Dat gaat uitstekend samen met de teleologie van Aristoteles (384-322 v.Chr.), die in de late Middeleeuwen veel gezag verwerft. De Griekse denker schrijft dat de planten waarmee dieren zich voeden wel omwille van de dieren moet bestaan ‘aangezien de natuur niets onvolledigs maakt, en niets er zomaar voor niets is’. Daaruit volgt ook de conclusie dat ‘de natuur alle dieren heeft gemaakt omwille van de mens’. Er is maar één zonnestelsel, het onze, waarin de andere planeten om de aarde draaien – en daarmee om de mens.

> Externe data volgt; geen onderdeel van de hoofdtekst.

-- ==== Sys2Proof/Machine/Regs.lean ====
section
/-! DEFINITION. The device-register space (R3, R8, R412 to R417, R374, R390): what a read returns and what a write does. -/

namespace Sys2Proof.Machine

/-! ## Reads -/

/-- Four entries of two bytes as one word. -/
def quadWord (f : Nat → BitVec 16) : Word := BitVec.ofNat 64 (ofBytesLE ((List.range 4).flatMap (fun k => bytesLE 2 (f k).toNat)))

/-- Slot lists and banks (R412): the communicator and the first entry of an 8-byte word. -/
def slotPlace (off : Nat) : Option (Nat × Nat) :=
  if 0x01000000 ≤ off ∧ off < 0x01000000 + 64 * 0x20000 then some ((off - 0x01000000) / 0x20000, (off - 0x01000000) % 0x20000 / 2) else none
def bankPlace (off : Nat) : Option (Nat × Nat × Nat) :=
  if 0x02000000 ≤ off ∧ off < 0x02000000 + 64 * 0x40000 then
    let o := off - 0x02000000
    some (o / 0x40000, o % 0x40000 / 0x20000, o % 0x20000 / 2)
  else none

/-- A read of the 8-byte word at an 8-byte-aligned offset: WO registers and offsets that no block assigns read as zero. -/
def State.regRead (s : State) (off : Nat) : Word :=
  match slotPlace off with
  | some (c, k) => quadWord (fun j => s.slotDev c (k + j))
  | none =>
    match bankPlace off with
    | some (c, b, r) => quadWord (fun j => s.bankDev c b (r + j))
    | none => s.reg off

/-- An aligned read of 4 or 8 bytes: 4 bytes give the half that the address names. -/
def State.devRead (s : State) (off size : Nat) : Word :=
  let v := s.regRead (off / 8 * 8)
  if size = 8 then v else if off % 8 = 4 then v >>> 32 else v &&& 0xFFFFFFFF#64

/-! ## Writes -/

/-- Bits of a plain RW register that a write sets, by offset; 0 for a register that is RO or not assigned, or that acts in another way. -/
def rwMask (off : Nat) : Word :=
  if off = 0x18 then 0xFFFFFFFFFFFFF000#64
  else if off = 0x20 then 0xFFFFFFFFFFFFFFFF#64
  else if 0x10010 ≤ off ∧ off < 0x10050 then 0x87FF#64
  else if off = 0x10050 then 0xFFFFFFFF#64
  else if 0x10100 ≤ off ∧ off < 0x10200 then 0x1FFFF#64
  else if 0x10400 ≤ off ∧ off < 0x10800 then (if off % 16 = 0 then 0xFFFFFF0000#64 else 0x830000FFFFFF0000#64)
  else if 0x10800 ≤ off ∧ off < 0x11000 then
    match off % 32 with
    | 0 => 0xFFFFFFFFFFFF0000#64
    | 8 => 0xFFFFFFFFFFFF0000#64
    | 16 => 0x3FFFFFF0000#64
    | _ => 7#64
  else if 0x20000 ≤ off ∧ off < 0x24000 then
    match off % 0x100 with
    | 0x08 => 0x00FFFFFFFFFF0000#64
    | 0x18 => 0xFFFFFFFFFFFFFF80#64
    | 0x20 => 0xFFFFFFFFFFFFC000#64
    | 0x30 => 0xFFFFFFFFFFFF0000#64
    | 0x38 => 0xFFFFFFFFFFFF0000#64
    | 0x40 => 0xFFFF#64
    | _ => 0#64
  else if off = 0x130028 then 0xFFFFFFFFFFFFFFFF#64
  else if off = 0x130100 then 0xFFFFFFFFFFFF0000#64
  else 0#64

/-- Clamp a written value to a range. -/
def clampWord (lo hi : Nat) (v : Word) : Word := BitVec.ofNat 64 (clampTo lo hi v.toNat)

/-- The ranges of the registers that clamp what is written (R180, R285, R373). -/
def clampRange (off : Nat) : Option (Nat × Nat) :=
  if off = 0x10000 then some (1, 10)
  else if off = 0x120000 then some (32, 10000)
  else if 0x20000 ≤ off ∧ off < 0x24000 then
    match off % 0x100 with
    | 0x48 => some (100, 10000000)
    | 0x50 => some (1000, 60000000)
    | 0x58 => some (10, 10000)
    | _ => none
  else none

/-- PODLEAD names the leaders at bring-up, and later only while the pod has none, or has lost both in this device's view (R386, R415). -/
def State.takePodlead (s : State) : State :=
  if s.memb.up && (s.noLeader || s.leadersGone) then
    let s0 := s.setReg 0x130008 (s.reg 0x10050)
    let s1 := s0.setXch { s0.xch with acting := s0.isLeader }
    s1.setRoles s1.isMemberNow s1.isSpareNow ((s1.reg mroleOff).getLsbD 4) none
  else s

/-- A write of all 8 bytes of an RW register (R412). -/
def State.writeRw (s : State) (off : Nat) (v : Word) : State :=
  match slotPlace off with
  | some (c, k) =>
    let m := (List.range 4).foldl (fun m j => Map.put (fun _ => 0#16) m (65536 * c + k + j) (v.extractLsb' (16 * j) 16)) s.fab.slots
    { s with fab := { s.fab with slots := m } }
  | none =>
    match clampRange off with
    | some (lo, hi) => s.setReg off (clampWord lo hi (if off = 0x10000 then v &&& 15#64 else v))
    | none =>
      if off = 0x10008 then
        let f := getField v 0 6
        if f % 8 = 0 ∧ 8 ≤ f ∧ f ≤ 40 then s.setReg off (putField (s.reg off) 0 6 f) else s
      else if rwMask off = 0#64 then s
      else
        let s1 := s.setReg off (v &&& rwMask off)
        if off = 0x10050 then s1.takePodlead else s1

/-- Registers whose writes start an action, which a 4-byte write does not reach: WO registers, ROOT, INVCTL and CCFG (R412). -/
def State.writeAct (s : State) (off : Nat) (v : Word) : Option State :=
  if off = 0x08 then some (s.bootCommand v)
  else if off = 0x100 then some (s.attest v.toNat)
  else if off = 0x120018 then some s.markStep
  else if off = 0x130020 then some (s.retire (getField v 0 16) (v.getLsbD 16))
  else if 0x20000 ≤ off ∧ off < 0x24000 ∧ off % 0x100 = 0 then
    let ctx := (off - 0x20000) / 0x100
    some (if v.getLsbD 0 then s.createContext ctx v else s.terminate ctx)
  else if 0x20000 ≤ off ∧ off < 0x24000 ∧ off % 0x100 = 0x10 then some (s.startInvalidate ((off - 0x20000) / 0x100) v)
  else if 0x140000 ≤ off ∧ off < 0x141000 ∧ off % 0x40 = 0 then some (s.configure ((off - 0x140000) / 0x40) v)
  else none

/-- W1C registers (R412): ATTSTAT.BUSY and DIAGOCC. -/
def State.writeW1c (s : State) (off : Nat) (v : Word) : Option State :=
  if off = attstat then some (s.setReg off (s.reg off &&& ~~~(v &&& 4#64)))
  else if 0x20000 ≤ off ∧ off < 0x24000 ∧ off % 0x100 = 0x28 then some (s.freeDiag ((off - 0x20000) / 0x100) v)
  else none

/-- A write of 4 or 8 bytes at an offset of space 2 (R412). -/
def State.devWrite (s : State) (off size : Nat) (v : Word) : State :=
  let base := off / 8 * 8
  let half := v &&& 0xFFFFFFFF#64
  let high := off % 8 == 4
  if size = 8 then
    match s.writeAct base v with
    | some t => t
    | none => match s.writeW1c base v with | some t => t | none => s.writeRw base v
  else
    match s.writeAct base v with
    | some _ => s
    | none =>
      match s.writeW1c base (if high then half <<< 32 else half) with
      | some t => t
      | none =>
        let old := s.regRead base
        s.writeRw base (if high then (old &&& 0xFFFFFFFF#64) ||| (half <<< 32) else (old &&& 0xFFFFFFFF00000000#64) ||| half)

/-- An access that the register space takes: aligned, of 4 or 8 bytes. -/
def regAligned (off size : Nat) : Bool := (size == 8 && off % 8 == 0) || (size == 4 && off % 4 == 0)

/-- `REGISTER_WRITE` (R412). A device register is written, with the effect that its rule gives. -/
def execRegisterWrite (off : Nat) (size : Nat) (value : Word) (s : State) : Out :=
  .next (if regAligned off size then s.devWrite off size value else s)

end Sys2Proof.Machine
end

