/-- The copy that serves a clock: the core's, or else the device's L2 copy (R180). -/
def State.liveCopy (s : State) (p line : Nat) : Option Copy :=
  let fits := fun (c : Copy) => !c.data.isEmpty && decide (p ≤ c.rts)
  let own := s.copyAt s.crew.core line
  if fits own then some own else if fits (s.copyAt l2Agent line) then some (s.copyAt l2Agent line) else none

/-- The bytes of a span in a copy of its line. -/
def Copy.bytes (c : Copy) (a n : Nat) : List Byte := (c.data.drop (a % 128)).take n

/-- A load that hits leased copies in all its lanes: its values and its clock (R180). -/
def State.hits (s : State) (a : Access) (xs : List (LaneReq × Xl)) : Option (List (Nat × Word) × Nat) :=
  let n := a.op.laneBytes
  let q := s.clockOf (laneLines n xs)
  let cs := xs.map (fun e => (e, s.liveCopy q (lineOf e.2.fpa)))
  let p := cs.foldl (fun p e => match e.2 with | some c => Max.max p c.wts | none => p) q
  if cs.all (fun e => s.cacheable e.1.2 && (match e.2 with | some c => decide (p ≤ c.rts) | none => false)) then
    some (loadVals a.op (cs.map (fun e => (e.1.1.lane, match e.2 with | some c => c.bytes e.1.2.fpa n | none => []))), p)
  else none

/-- A load performs from leased copies, without traffic (R180). -/
def State.copyLoad (s : State) (a : Access) : State :=
  let xs := s.lanesOk a
  if !a.op.isLoad ∨ a.stream ∨ !(s.inTurn a) ∨ (s.transFault a).isSome then s
  else
    match s.hits a xs with
    | none => s
    | some (vals, p) =>
      let s1 := s.touchAll xs false
      (s1.setWave { s1.wave with pts := p }).putAccess { a with phase := .done vals }

/-- The results of an access land in its registers (R50, R200, R204, R206); a wave that stood behind a remote load goes on (R254). -/
def State.land (s : State) (a : Access) (vals : List (Nat × Word)) : State :=
  let v := (vals.map (fun e => e.2)).headD 0#64
  let lanes := vals.map (fun e => (e.1, e.2.setWidth 32))
  let s1 := match a.op with
    | .ld d n signed => s.setS d (if signed && n == 4 then (v.setWidth 32).signExtend 64 else v)
    | .atomic _ d => s.setS d v
    | .vld p => s.setWave (s.wave.landV p lanes)
    | .vatomic _ p => s.setWave (s.wave.landV p lanes)
    | .cb k =>
      let m := vals.foldl (fun (m : Map (BitVec 16)) (e : Nat × Word) => Map.put (fun _ => 0#16) m (16 * k + e.1) (e.2.setWidth 16)) s.wave.cb
      s.setWave { s.wave with cb := m }
    | _ => s
  let s2 : State := s1.dropAccess a.id
  if s2.wave.block = some .remote ∧ !s2.remoteLoad then s2.setWave { s2.wave with block := none } else s2

/-- The first waiting LM word of the wave goes on in its turn: with `whole` in every lane that can, else in one lane (R187, R189). -/
def State.lmHead (s : State) (k : Nat) (whole : Bool) : State :=
  match s.wave.lmq with
  | l :: rest =>
    if l.id ≠ k ∨ !(s.lmTurn l) then s
    else
      match if whole then s.lmRun l else s.lmStep l with
      | (s1, none) => s1.setWave { s1.wave with lmq := rest }
      | (s1, some l') => s1.setWave { s1.wave with lmq := l' :: rest }
  | [] => s

/-- `LOAD_RETURN` (R177, R50, R187). The result of a load or atomic lands in its destination; a load that hits leased copies performs and
lands, and a waiting LM word goes on. -/
def execLoadReturn (crew : Nat) (wave : Nat) (k : Nat) (s : State) : Out :=
  .next (s.atWave crew wave (fun t =>
    match t.access? k with
    | none => t.lmHead k true
    | some a =>
      match a.phase with
      | .done vals => t.land a vals
      | .queued =>
        let u := t.copyLoad a
        match u.access? k with
        | some b => match b.phase with | .done vals => u.land b vals | _ => t
        | none => t
      | _ => t))

/-! ## Stores and atomics (R181, R198, R199, R204 to R206) -/

/-- The timestamp that the home asks for a word's lanes (R178, R181): above every lease, but for a line that the wave's core holds exclusively,
of which no lease of another agent is out. -/
def State.laneStamp (s : State) (n : Nat) (xs : List (LaneReq × Xl)) : Nat :=
  let ls := laneLines n xs
  ls.foldl (fun w l => Max.max w (if (s.line l).excl = some s.crew.core then (s.line l).rts else (s.line l).rts + 1)) (s.clockOf ls)

/-- The wave's core holds the cacheable lines of a store exclusively from now on (R181), but not a line of host memory on which the link has
performed an atomic itself (R196): it has one copy of each, which is the home's. -/
def State.holdLanes (s : State) (a : Access) (xs : List (LaneReq × Xl)) : State :=
  let mine := xs.filter (fun e => s.cacheable e.2 && !(a.op.isAtomic && fpaSpace e.2.fpa == 1))
  (laneLines a.op.laneBytes mine).foldl (fun s l =>
    ((s.setLine l { s.line l with excl := some s.crew.core }).setCopy s.crew.core l (copyDefault 0)).setCopy l2Agent l (copyDefault 0)) s

/-- Where the wave stands after a store or atomic at `w` (R181, R184): a streaming one leaves its clock. -/
def State.storeClock (s : State) (a : Access) (w : Nat) : State := if a.stream then s else s.raisePts w

/-- The lines after a store or atomic. -/
def State.storeLines (s : State) (a : Access) (xs : List (LaneReq × Xl)) : State :=
  if a.stream then s.noteStream (laneLines a.op.laneBytes xs) else s.holdLanes a xs
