-- ==== Sys2Proof/Machine/VectorInt.lean ====
section
/-! DEFINITION. The vector integer words, lane moves, reductions, single lanes, conversions and packed lanes (R107 to R117). -/

namespace Sys2Proof.Machine

/-- Fold an operation over the lanes of a reduction (R113); 0 for no lane, which never reaches it. -/
def foldLanes (f : Lane → Lane → Lane) (xs : List Lane) : Lane :=
  match xs with
  | [] => 0#32
  | x :: rest => rest.foldl f x

/-- One level of the addition tree: neighbours in pairs (R114). -/
def addPairs (m : RMode) (xs : List Nat) : List Nat × Flags :=
  match xs with
  | a :: b :: rest =>
    let r := binary32.fadd m a b
    let t := addPairs m rest
    (r.1 :: t.1, r.2 ||| t.2)
  | xs => (xs, 0#6)

/-- The tree of R114: 96, 48, 24, 12, 6, 3 values, then the last two additions. -/
def addTree (m : RMode) (xs : List Nat) : Nat × Flags :=
  let l1 := addPairs m xs
  let l2 := addPairs m l1.1
  let l3 := addPairs m l2.1
  let l4 := addPairs m l3.1
  let l5 := addPairs m l4.1
  let a := binary32.fadd m (l5.1.getD 0 0) (l5.1.getD 1 0)
  let b := binary32.fadd m a.1 (l5.1.getD 2 0)
  (b.1, l1.2 ||| l2.2 ||| l3.2 ||| l4.2 ||| l5.2 ||| a.2 ||| b.2)

/-- The extremum of binary32 lanes (R114): NaNs are passed over, a signalling one raises NV. -/
def minmaxLanes (top : Bool) (xs : List Nat) : Nat × Flags :=
  let fl := xs.foldl (fun acc x => acc ||| (binary32.decode x).sig) 0#6
  match xs.filter (fun x => !(binary32.decode x).isNan) with
  | [] => (nan32.toNat, fl)
  | x :: rest => (rest.foldl (fun b v => (binary32.fminmax top b v).1) x, fl)

/-- An integer result as a lane. -/
def laneInt (r : Int × Flags) : Lane × Flags := (BitVec.ofInt 32 r.1, r.2)

/-- A 16-bit result in one half of a lane (R116). -/
def halfResult (hi : Bool) (d : Lane) (r : Nat × Flags) : Lane × Flags := (putHalf hi d (BitVec.ofNat 16 r.1), r.2)

/-- `vadd` (R107). Lane-wise 32-bit addition. -/
def execVadd (y : Bool) (d : Reg) (a : Reg) (b : Reg) (la : Bool) (lb : Bool) (s : State) : Out :=
  s.lane3 y d a b la lb (fun a b => a + b)

/-- `vsub` (R107). Lane-wise 32-bit subtraction. -/
def execVsub (y : Bool) (d : Reg) (a : Reg) (b : Reg) (la : Bool) (lb : Bool) (s : State) : Out :=
  s.lane3 y d a b la lb (fun a b => a - b)

/-- `vmul` (R107). Lane-wise low 32 bits of the product. -/
def execVmul (y : Bool) (d : Reg) (a : Reg) (b : Reg) (la : Bool) (lb : Bool) (s : State) : Out :=
  s.lane3 y d a b la lb (fun a b => a * b)

/-- `vmulh` (R107). Lane-wise signed high product. -/
def execVmulh (y : Bool) (d : Reg) (a : Reg) (b : Reg) (la : Bool) (lb : Bool) (s : State) : Out :=
  s.lane3 y d a b la lb (fun a b => mulhS a b)

/-- `vmulhn` (R107). Lane-wise unsigned high product. -/
def execVmulhn (y : Bool) (d : Reg) (a : Reg) (b : Reg) (la : Bool) (lb : Bool) (s : State) : Out :=
  s.lane3 y d a b la lb (fun a b => mulhU a b)

/-- `vand` (R107). Lane-wise AND. -/
def execVand (y : Bool) (d : Reg) (a : Reg) (b : Reg) (la : Bool) (lb : Bool) (s : State) : Out :=
  s.lane3 y d a b la lb (fun a b => a &&& b)

/-- `vor` (R107). Lane-wise OR. -/
def execVor (y : Bool) (d : Reg) (a : Reg) (b : Reg) (la : Bool) (lb : Bool) (s : State) : Out :=
  s.lane3 y d a b la lb (fun a b => a ||| b)

/-- `vxor` (R107). Lane-wise XOR. -/
def execVxor (y : Bool) (d : Reg) (a : Reg) (b : Reg) (la : Bool) (lb : Bool) (s : State) : Out :=
  s.lane3 y d a b la lb (fun a b => a ^^^ b)

/-- `vshl` (R107). Lane-wise left shift by b[4:0]. -/
def execVshl (y : Bool) (d : Reg) (a : Reg) (b : Reg) (la : Bool) (lb : Bool) (s : State) : Out :=
  s.lane3 y d a b la lb (fun a b => shl a (amount32 b))

/-- `vshr` (R107). Lane-wise logical right shift. -/
def execVshr (y : Bool) (d : Reg) (a : Reg) (b : Reg) (la : Bool) (lb : Bool) (s : State) : Out :=
  s.lane3 y d a b la lb (fun a b => shr a (amount32 b))

/-- `vsha` (R107). Lane-wise arithmetic right shift. -/
def execVsha (y : Bool) (d : Reg) (a : Reg) (b : Reg) (la : Bool) (lb : Bool) (s : State) : Out :=
  s.lane3 y d a b la lb (fun a b => sha a (amount32 b))

/-- `vmin` (R107). Lane-wise signed minimum. -/
def execVmin (y : Bool) (d : Reg) (a : Reg) (b : Reg) (la : Bool) (lb : Bool) (s : State) : Out :=
  s.lane3 y d a b la lb (fun a b => minS a b)

/-- `vmax` (R107). Lane-wise signed maximum. -/
def execVmax (y : Bool) (d : Reg) (a : Reg) (b : Reg) (la : Bool) (lb : Bool) (s : State) : Out :=
  s.lane3 y d a b la lb (fun a b => maxS a b)

/-- `vminn` (R107). Lane-wise unsigned minimum. -/
def execVminn (y : Bool) (d : Reg) (a : Reg) (b : Reg) (la : Bool) (lb : Bool) (s : State) : Out :=
  s.lane3 y d a b la lb (fun a b => minU a b)

/-- `vmaxn` (R107). Lane-wise unsigned maximum. -/
def execVmaxn (y : Bool) (d : Reg) (a : Reg) (b : Reg) (la : Bool) (lb : Bool) (s : State) : Out :=
  s.lane3 y d a b la lb (fun a b => maxU a b)

/-- `vhadd` (R117). Packed 16-bit addition. -/
def execVhadd (y : Bool) (d : Reg) (a : Reg) (b : Reg) (la : Bool) (lb : Bool) (s : State) : Out :=
  s.lane3 y d a b la lb (fun a b => halves (fun a b => a + b) a b)

/-- `vhsub` (R117). Packed 16-bit subtraction. -/
def execVhsub (y : Bool) (d : Reg) (a : Reg) (b : Reg) (la : Bool) (lb : Bool) (s : State) : Out :=
  s.lane3 y d a b la lb (fun a b => halves (fun a b => a - b) a b)

/-- `vhmul` (R117). Packed 16-bit low product. -/
def execVhmul (y : Bool) (d : Reg) (a : Reg) (b : Reg) (la : Bool) (lb : Bool) (s : State) : Out :=
  s.lane3 y d a b la lb (fun a b => halves (fun a b => a * b) a b)

/-- `vhmin` (R117). Packed signed 16-bit minimum. -/
def execVhmin (y : Bool) (d : Reg) (a : Reg) (b : Reg) (la : Bool) (lb : Bool) (s : State) : Out :=
  s.lane3 y d a b la lb (fun a b => halves minS a b)

/-- `vhmax` (R117). Packed signed 16-bit maximum. -/
def execVhmax (y : Bool) (d : Reg) (a : Reg) (b : Reg) (la : Bool) (lb : Bool) (s : State) : Out :=
  s.lane3 y d a b la lb (fun a b => halves maxS a b)

/-- `vhminn` (R117). Packed unsigned 16-bit minimum. -/
def execVhminn (y : Bool) (d : Reg) (a : Reg) (b : Reg) (la : Bool) (lb : Bool) (s : State) : Out :=
  s.lane3 y d a b la lb (fun a b => halves minU a b)

/-- `vhmaxn` (R117). Packed unsigned 16-bit maximum. -/
def execVhmaxn (y : Bool) (d : Reg) (a : Reg) (b : Reg) (la : Bool) (lb : Bool) (s : State) : Out :=
  s.lane3 y d a b la lb (fun a b => halves maxU a b)

/-- `vbadd` (R117). Packed 8-bit addition. -/
def execVbadd (y : Bool) (d : Reg) (a : Reg) (b : Reg) (la : Bool) (lb : Bool) (s : State) : Out :=
  s.lane3 y d a b la lb (fun a b => quarters (fun a b => a + b) a b)

/-- `vbsub` (R117). Packed 8-bit subtraction. -/
def execVbsub (y : Bool) (d : Reg) (a : Reg) (b : Reg) (la : Bool) (lb : Bool) (s : State) : Out :=
  s.lane3 y d a b la lb (fun a b => quarters (fun a b => a - b) a b)

/-- `vbmin` (R117). Packed signed 8-bit minimum. -/
def execVbmin (y : Bool) (d : Reg) (a : Reg) (b : Reg) (la : Bool) (lb : Bool) (s : State) : Out :=
  s.lane3 y d a b la lb (fun a b => quarters minS a b)

/-- `vbmax` (R117). Packed signed 8-bit maximum. -/
def execVbmax (y : Bool) (d : Reg) (a : Reg) (b : Reg) (la : Bool) (lb : Bool) (s : State) : Out :=
  s.lane3 y d a b la lb (fun a b => quarters maxS a b)

/-- `vmad` (R107). Lane-wise a x b + d into D. -/
def execVmad (y : Bool) (d : Reg) (a : Reg) (b : Reg) (la : Bool) (lb : Bool) (s : State) : Out :=
  s.laneAcc y d a b la lb (fun a b d => a * b + d)
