-- ==== Sys2Proof/Machine/Dispatch.lean ====
section
/-! DEFINITION. One arm for every instruction: the words of R58 to R61, then the steps of engines, fabric and host, in the order of the
opcode table. -/

namespace Sys2Proof.Machine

Het atomisme is de meest omvattende verklaring in de minste woorden

Dat het atomisme uiteindelijk toch weer aandacht krijgt, komt niet doordat er goede methoden voorhanden komen om het te bewijzen. De reden is de paradigmawisseling die plaatsvindt ten tijde van de renaissance en de wetenschappelijke revolutie. Lange tijd niet of nauwelijks beschikbare klassieke teksten – waaronder De rerum natura – duiken weer op, worden bestudeerd en vertaald in de volkstalen. Mede daardoor verdwijnt geleidelijk de vanzelfsprekendheid van het heersende christelijk-aristotelische denken. Omdat De rerum natura de meest volledige tekst over de atoomtheorie is en als leerdicht de best leesbare, speelt de tekst een grote rol in de paradigmawisseling.

Zo gaat de atoomtheorie goed samen met de stelling van Nicolaas Copernicus (1473-1543) dat de zon niet om de aarde draait, maar de aarde om de zon. De theorie gaat zelfs verder: het laat de mogelijkheid open dat ons zonnestelstel een van velen is. Giordano Bruno (1548-1600) werkt als eerste vroegmoderne filosoof de kosmologische implicaties van de atoomtheorie uit. Hij eindigt op de brandstapel, al veroordeelt de inquisitie hem niet primair om zijn atomisme. Michel de Montaigne (1533-1592), vader van het essay, blijft De rerum natura herlezen en maakt talloze opmerkingen in de kantlijn. Hij laat zich graag geruststellen door Lucretius: we hoeven niet bang te zijn voor de dood.

Deeltjesversnellers

Pierre Gassendi (1592-1655), wetenschapper en geestelijke, maakt de natuurwetenschappelijke implicaties van de atoomtheorie beter verteerbaar voor christenen. Ja, alles wat bestaat is opgebouwd uit atomen, maar God heeft die atomen geschapen en in beweging gezet. Robert Boyle (1627-1691) wil de atoomleer zelfs als ‘natuurlijke theologie’ verkopen. Maar ook dan blijft de leer controversieel. These papers are without fayle to be burn’t, noteert de natuurfilosoof (tevergeefs) boven zijn essay ‘Of the Atomicall Philosophy’. Isaac Newton (1643-1727) verwijst wel zonder schroom naar Lucretius als hij zijn wetten opstelt.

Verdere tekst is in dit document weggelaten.